→ Supplied material
-- ==== Sys2Proof/Laws/Step.lean ====
section
/-! SUPPORT. What a port write, the devices' move and a step can do, said once. -/

namespace Sys2Proof.Machine

/-! ## Writing a port -/

/-- A port write leaves the CPU, memory, the pending bits, the record and the clock alone: it changes the MMU and the
devices only. -/
theorem writeCell_eq (s : State) (a : BitVec 8) (v : Byte) :
    writeCell s a v = { s with mmu := (writeCell s a v).mmu, dev := (writeCell s a v).dev } := by
  unfold writeCell
  split <;> rfl

@[simp] theorem writeCell_flag (s : State) (a : BitVec 8) (v : Byte) : (writeCell s a v).flag = s.flag := by
  rw [writeCell_eq]
@[simp] theorem writeCell_ssp (s : State) (a : BitVec 8) (v : Byte) : (writeCell s a v).ssp = s.ssp := by
  rw [writeCell_eq]
@[simp] theorem writeCell_halted (s : State) (a : BitVec 8) (v : Byte) : (writeCell s a v).halted = s.halted := by
  rw [writeCell_eq]
@[simp] theorem writeCell_pending (s : State) (a : BitVec 8) (v : Byte) : (writeCell s a v).pending = s.pending := by
  rw [writeCell_eq]
@[simp] theorem writeCell_ioLog (s : State) (a : BitVec 8) (v : Byte) : (writeCell s a v).ioLog = s.ioLog := by
  rw [writeCell_eq]
@[simp] theorem writeCell_clock (s : State) (a : BitVec 8) (v : Byte) : (writeCell s a v).clock = s.clock := by
  rw [writeCell_eq]
@[simp] theorem get_writeCell (s : State) (a : BitVec 8) (v : Byte) (h : Home) : (writeCell s a v).get h = s.get h := by
  rw [writeCell_eq]; cases h <;> rfl

theorem ioWriteWord_ok {s t : State} {a : BitVec 8} {v : Word} : ioWriteWord s a v = .ok t ↔
    a[0] = false ∧ (writeCell (writeCell s a (hiByte v)) (a + 1) (loByte v)).record (.word a v) = t := by
  unfold ioWriteWord
  cases h : a[0] <;> simp

theorem ioReadWord_ok {s : State} {a : BitVec 8} {v : Word} : ioReadWord s a = .ok v ↔ a[0] = false ∧ portRow s a = v := by
  unfold ioReadWord
  cases h : a[0] <;> simp

/-! ## The devices' move -/

@[simp] theorem boundary_pc (s : State) : (boundary s).pc = s.pc := rfl
@[simp] theorem boundary_flag (s : State) : (boundary s).flag = s.flag := rfl
@[simp] theorem boundary_ssp (s : State) : (boundary s).ssp = s.ssp := rfl
@[simp] theorem boundary_mmu (s : State) : (boundary s).mmu = s.mmu := rfl
@[simp] theorem boundary_halted (s : State) : (boundary s).halted = s.halted := rfl
@[simp] theorem get_boundary (s : State) (h : Home) : (boundary s).get h = s.get h := by cases h <;> rfl

/-! ## The step -/

/-- A next state of a step is an instruction's, in the state after its fetch, or the entry of an interrupt or of an
exception of the fetch, in the state after the devices' move. -/
theorem step_next {s t : State} (h : step s = .next t) :
    (∃ i, exec i (boundary s).afterFetch = .next t) ∨ ∃ c spc, enterTrap c spc (boundary s) = .next t := by
  unfold step at h
  split at h
  · cases h
  · unfold proceed at h
    split at h
    · exact .inr ⟨_, _, h⟩
    · unfold runInstruction at h
      split at h
      · exact .inl ⟨_, h⟩
      · exact .inr ⟨_, _, h⟩
      · cases h

end Sys2Proof.Machine
end

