-- ==== Sys2Proof/Tests/Slice0.lean ====
section
/-! SUPPORT. Tests. Expected results are those of spec/95_test_vectors.md (its line in brackets) or read by hand from the
rule named. First well-formedness and decoding, then single steps, then for each statement with hypotheses a state that
meets them. -/

namespace Sys2Proof.Tests

open Sys2Proof Sys2Proof.Machine

/-! ## WellFormed: an ill-formed term for each check -/

theorem test_register_F_as_rd : (Instr.ldFlag .pc).wellFormed = false ∧ (Instr.push .pc).wellFormed = false ∧
    (Instr.st .pc (.direct 0)).wellFormed = false ∧ (Instr.add .pc (.imm 0)).wellFormed = false ∧
    (Instr.inp .pc (.direct 0)).wellFormed = false := by decide

theorem test_register_F_in_the_operand : (Instr.ld (.g 0) (.reg .pc)).wellFormed = false ∧
    (Instr.ld (.g 0) (.mem (.indexed 0 .pc))).wellFormed = false ∧ (Instr.st (.g 0) (.indirect .pc)).wellFormed = false ∧
    (Instr.st (.g 0) (.byteIndirect .pc)).wellFormed = false := by decide

theorem test_register_F_in_the_target : (Instr.jmp (.indexed 0 .pc)).wellFormed = false ∧
    (Instr.call (.indirect .pc)).wellFormed = false := by decide

theorem test_register_F_in_the_io_address : (Instr.inp (.g 0) (.indirect .pc)).wellFormed = false ∧
    (Instr.out (.g 0) (.byteIndirect .pc)).wellFormed = false := by decide

theorem test_no_pair : (Instr.mull (.g 1) (.imm 2)).wellFormed = false ∧ (Instr.divl (.g 11) (.imm 2)).wellFormed = false ∧
    (Instr.divl .sp (.imm 2)).wellFormed = false ∧ (Instr.mull .usp (.imm 2)).wellFormed = false := by decide

theorem test_pairs : (Instr.mull (.g 10) (.imm 2)).wellFormed = true ∧ (Instr.divl .fp (.imm 2)).wellFormed = true := by
  decide

/-! ## Decoding: words written out from the formats (R100 to R121, R125) -/

theorem test_decode_transfer :
    decodeWords 0x0000 0 = .ok .no ∧
    decodeWords 0x0810 0x2000 = .ok (.ld (.g 1) (.mem (.direct 0x2000))) ∧
    decodeWords 0x0912 0x2000 = .ok (.ld (.g 1) (.mem (.indexed 0x2000 (.g 2)))) ∧
    decodeWords 0x0A10 0x8000 = .ok (.ld (.g 1) (.imm 0x8000)) ∧
    decodeWords 0x0B18 0 = .ok (.ld (.g 1) (.mem (.fpRel 0x8))) ∧
    decodeWords 0x0C12 0 = .ok (.ld (.g 1) (.reg (.g 2))) ∧
    decodeWords 0x0D18 0 = .ok (.ld (.g 1) (.imm4 0x8)) ∧
    decodeWords 0x0E12 0 = .ok (.ld (.g 1) (.mem (.indirect (.g 2)))) ∧
    decodeWords 0x0F12 0 = .ok (.ld (.g 1) (.mem (.byteIndirect (.g 2)))) ∧
    decodeWords 0x1430 0 = .ok (.ldFlag (.g 3)) ∧
    decodeWords 0x1701 0 = .ok (.st (.g 0) (.byteIndirect (.g 1))) := by decide

theorem test_decode_arithmetic :
    decodeWords 0x1C01 0 = .ok (.add (.g 0) (.reg (.g 1))) ∧ decodeWords 0x2401 0 = .ok (.sub (.g 0) (.reg (.g 1))) ∧
    decodeWords 0x2C01 0 = .ok (.cmp (.g 0) (.reg (.g 1))) ∧ decodeWords 0x3401 0 = .ok (.and (.g 0) (.reg (.g 1))) ∧
    decodeWords 0x3C01 0 = .ok (.or (.g 0) (.reg (.g 1))) ∧ decodeWords 0x4401 0 = .ok (.xor (.g 0) (.reg (.g 1))) ∧
    decodeWords 0x4C01 0 = .ok (.adds (.g 0) (.reg (.g 1))) := by decide

theorem test_decode_multiply_and_divide :
    decodeWords 0x5506 0 = .ok (.mul (.g 0) (.imm4 6)) ∧ decodeWords 0x5D07 0 = .ok (.div (.g 0) (.imm4 7)) ∧
    decodeWords 0x6507 0 = .ok (.mod (.g 0) (.imm4 7)) ∧ decodeWords 0x6A00 0x1000 = .ok (.mull (.g 0) (.imm 0x1000)) ∧
    decodeWords 0x7402 0 = .ok (.divl (.g 0) (.reg (.g 2))) := by decide

theorem test_decode_shifts :
    decodeWords 0x8504 0 = .ok (.shla (.g 0) (.imm4 4)) ∧ decodeWords 0x8C01 0 = .ok (.shll (.g 0) (.reg (.g 1))) ∧
    decodeWords 0x9504 0 = .ok (.shra (.g 0) (.imm4 4)) ∧ decodeWords 0x9D04 0 = .ok (.shrl (.g 0) (.imm4 4)) := by decide

theorem test_decode_jumps :
    decodeWords 0xA000 0x200 = .ok (.jz (.direct 0x200)) ∧ decodeWords 0xA010 0x200 = .ok (.jc (.direct 0x200)) ∧
    decodeWords 0xA020 0x200 = .ok (.jm (.direct 0x200)) ∧ decodeWords 0xA030 0x200 = .ok (.jo (.direct 0x200)) ∧
    decodeWords 0xA040 0x200 = .ok (.jgt (.direct 0x200)) ∧ decodeWords 0xA050 0x200 = .ok (.jge (.direct 0x200)) ∧
    decodeWords 0xA060 0x200 = .ok (.jle (.direct 0x200)) ∧ decodeWords 0xA070 0x200 = .ok (.jlt (.direct 0x200)) ∧
    decodeWords 0xA080 0x200 = .ok (.jnz (.direct 0x200)) ∧ decodeWords 0xA692 0 = .ok (.jnc (.indirect (.g 2))) ∧
    decodeWords 0xA0A0 0x200 = .ok (.jnm (.direct 0x200)) ∧ decodeWords 0xA0B0 0x200 = .ok (.jno (.direct 0x200)) ∧
    decodeWords 0xA0C0 0x200 = .ok (.jhi (.direct 0x200)) ∧ decodeWords 0xA0E0 0x200 = .ok (.jls (.direct 0x200)) ∧
    decodeWords 0xA1F1 0x200 = .ok (.jmp (.indexed 0x200 (.g 1))) ∧
    decodeWords 0xAE03 0 = .ok (.call (.indirect (.g 3))) := by decide

theorem test_decode_io_stack_system :
    decodeWords 0xB000 0x1E = .ok (.inp (.g 0) (.direct 0x1E)) ∧ decodeWords 0xB601 0 = .ok (.inp (.g 0) (.indirect (.g 1))) ∧
    decodeWords 0xBF01 0 = .ok (.out (.g 0) (.byteIndirect (.g 1))) ∧
    decodeWords 0xC050 0 = .ok (.push (.g 5)) ∧ decodeWords 0xC4C0 0 = .ok (.pop .fp) ∧
    decodeWords 0xD000 0 = .ok .ret ∧ decodeWords 0xD400 0 = .ok .reti ∧ decodeWords 0xE000 0 = .ok .ei ∧
    decodeWords 0xE400 0 = .ok .di ∧ decodeWords 0xF000 0 = .ok .svc ∧ decodeWords 0xFF00 0 = .ok .halt := by decide

/-- The decoder's refusals (R122 to R125, R173). -/
theorem test_decode_refuses :
    decodeWords 0x0100 0 = .error .undefinedOp ∧ decodeWords 0x1200 0x1234 = .error .undefinedOp ∧
    decodeWords 0xFE00 0 = .error .undefinedOp ∧ decodeWords 0xE010 0 = .error .nonzeroField ∧
    decodeWords 0x0801 0x2000 = .error .nonzeroField ∧ decodeWords 0xA810 0x200 = .error .nonzeroField ∧
    decodeWords 0xC051 0 = .error .nonzeroField ∧ decodeWords 0xA0D0 0x200 = .error .conditionD ∧
    decodeWords 0x0CF1 0 = .error .registerF ∧ decodeWords 0x0C1F 0 = .error .registerF ∧
    decodeWords 0x6D12 0 = .error .oddPair ∧ decode [0x08, 0x10, 0x20] = .error .truncated := by decide

theorem test_table_word : decodeTableWord 32 0x20000912 = some (.ld (.g 1) (.mem (.indexed 0x2000 (.g 2)))) ∧
    decodeTableWord 16 0x0912 = some (.ld (.g 1) (.mem (.indexed 0 (.g 2)))) := by decide

/-! ## Single steps -/

/-- The start state of the vectors: PC = 0100h, FLAG = 0040h, SSP = F000h, USP = E000h. -/
def start : State := { State.reset with pc := 0x0100, ssp := 0xF000, usp := 0xE000 }

def withWord (s : State) (a w : Word) : State := s.setMem (Memory.writeWord s.mem a w)

/-- Two words at PC. -/
def code (s : State) (w1 w2 : Word) : State := withWord (withWord s s.pc w1) (s.pc + 2) w2

def withFlag (s : State) (f : Word) : State := s.setFlag (Flag.ofWord f)

def withG (s : State) (g0 g1 : Word) : State := (s.put g0 (.g 0)).put g1 (.g 1)

/-- What a step leads to, where it answers a next state. -/
def after {α : Type} (f : State → α) : StepResult → Option α
  | .next t => some (f t)
  | .fault _ | .refused _ => none

/-- Why a step is refused, where it is. -/
def refusal : StepResult → Option Refusal
  | .refused r => some r
  | .next _ | .fault _ => none

/-- G0, G1 and FLAG after a one-word instruction, FLAG being 004Fh before it. -/
def alu (w g0 g1 : Word) : Option (Word × Word × Word) :=
  after (fun t => (t.g[0], t.g[1], t.flag.word)) (step (code (withG (withFlag start 0x004F) g0 g1) w 0))

/-- PC after a jump to 0200h with V, C, S, Z as given. -/
def jump (w : Word) (vcsz : Word) : Option Word := after State.pc (step (code (withFlag start (0x0040 + vcsz)) w 0x0200))

/-- PC, FLAG, SSP and the two words on the system stack. -/
def frame (t : State) : Word × Word × Word × Word × Word :=
  (t.pc, t.flag.word, t.ssp, Memory.readWord t.mem t.ssp, Memory.readWord t.mem (t.ssp + 2))

theorem test_no : after (fun t => (t.pc, t.flag.word)) (step (code start 0x0000 0)) = some (0x0102, 0x0040) := by decide -- Y1

theorem test_ld_fp_relative : after (fun t => (t.g[0], t.pc))
    (step (code (withWord (start.put 0x3000 .fp) 0x2FF0 0xCAFE) 0x0B08 0)) = some (0xCAFE, 0x0102) := by decide -- L5
theorem test_ld_byte_at_odd_address : after (fun t => t.g[0])
    (step (code (withWord (withG start 0 0x2001) 0x2000 0xA1B2) 0x0F01 0)) = some 0x00B2 := by decide -- L12
theorem test_ld_flag : after (fun t => t.g[3]) (exec (.ldFlag (.g 3)) (withFlag start 0x00C5)) = some 0x00C5 := by
  decide -- L15
theorem test_st_word : after (fun t => (Memory.read t.mem 0x2000, Memory.read t.mem 0x2001))
    (step (code (withG start 0x1234 0) 0x1000 0x2000)) = some (0x12, 0x34) := by decide -- T1
theorem test_st_byte : after (fun t => Memory.readWord t.mem 0x2000)
    (step (code (withWord (withG start 0x1234 0x2001) 0x2000 0xAAAA) 0x1701 0)) = some 0xAA34 := by decide -- T5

→ Exercise details
Take the listing above and repeat exactly the lines from the one containing "(Instr.inp .pc (.direct" through the one containing "theorem test_no_pair : (Instr.mull", both included.

→ Written response
    (Instr.inp .pc (.direct 0)).wellFormed = false := by decide

theorem test_register_F_in_the_operand : (Instr.ld (.g 0) (.reg .pc)).wellFormed = false ∧
    (Instr.ld (.g 0) (.mem (.indexed 0 .pc))).wellFormed = false ∧ (Instr.st (.g 0) (.indirect .pc)).wellFormed = false ∧
    (Instr.st (.g 0) (.byteIndirect .pc)).wellFormed = false := by decide

theorem test_register_F_in_the_target : (Instr.jmp (.indexed 0 .pc)).wellFormed = false ∧
    (Instr.call (.indirect .pc)).wellFormed = false := by decide

theorem test_register_F_in_the_io_address : (Instr.inp (.g 0) (.indirect .pc)).wellFormed = false ∧
    (Instr.out (.g 0) (.byteIndirect .pc)).wellFormed = false := by decide

theorem test_no_pair : (Instr.mull (.g 1) (.imm 2)).wellFormed = false ∧ (Instr.divl (.g 11) (.imm 2)).wellFormed = false ∧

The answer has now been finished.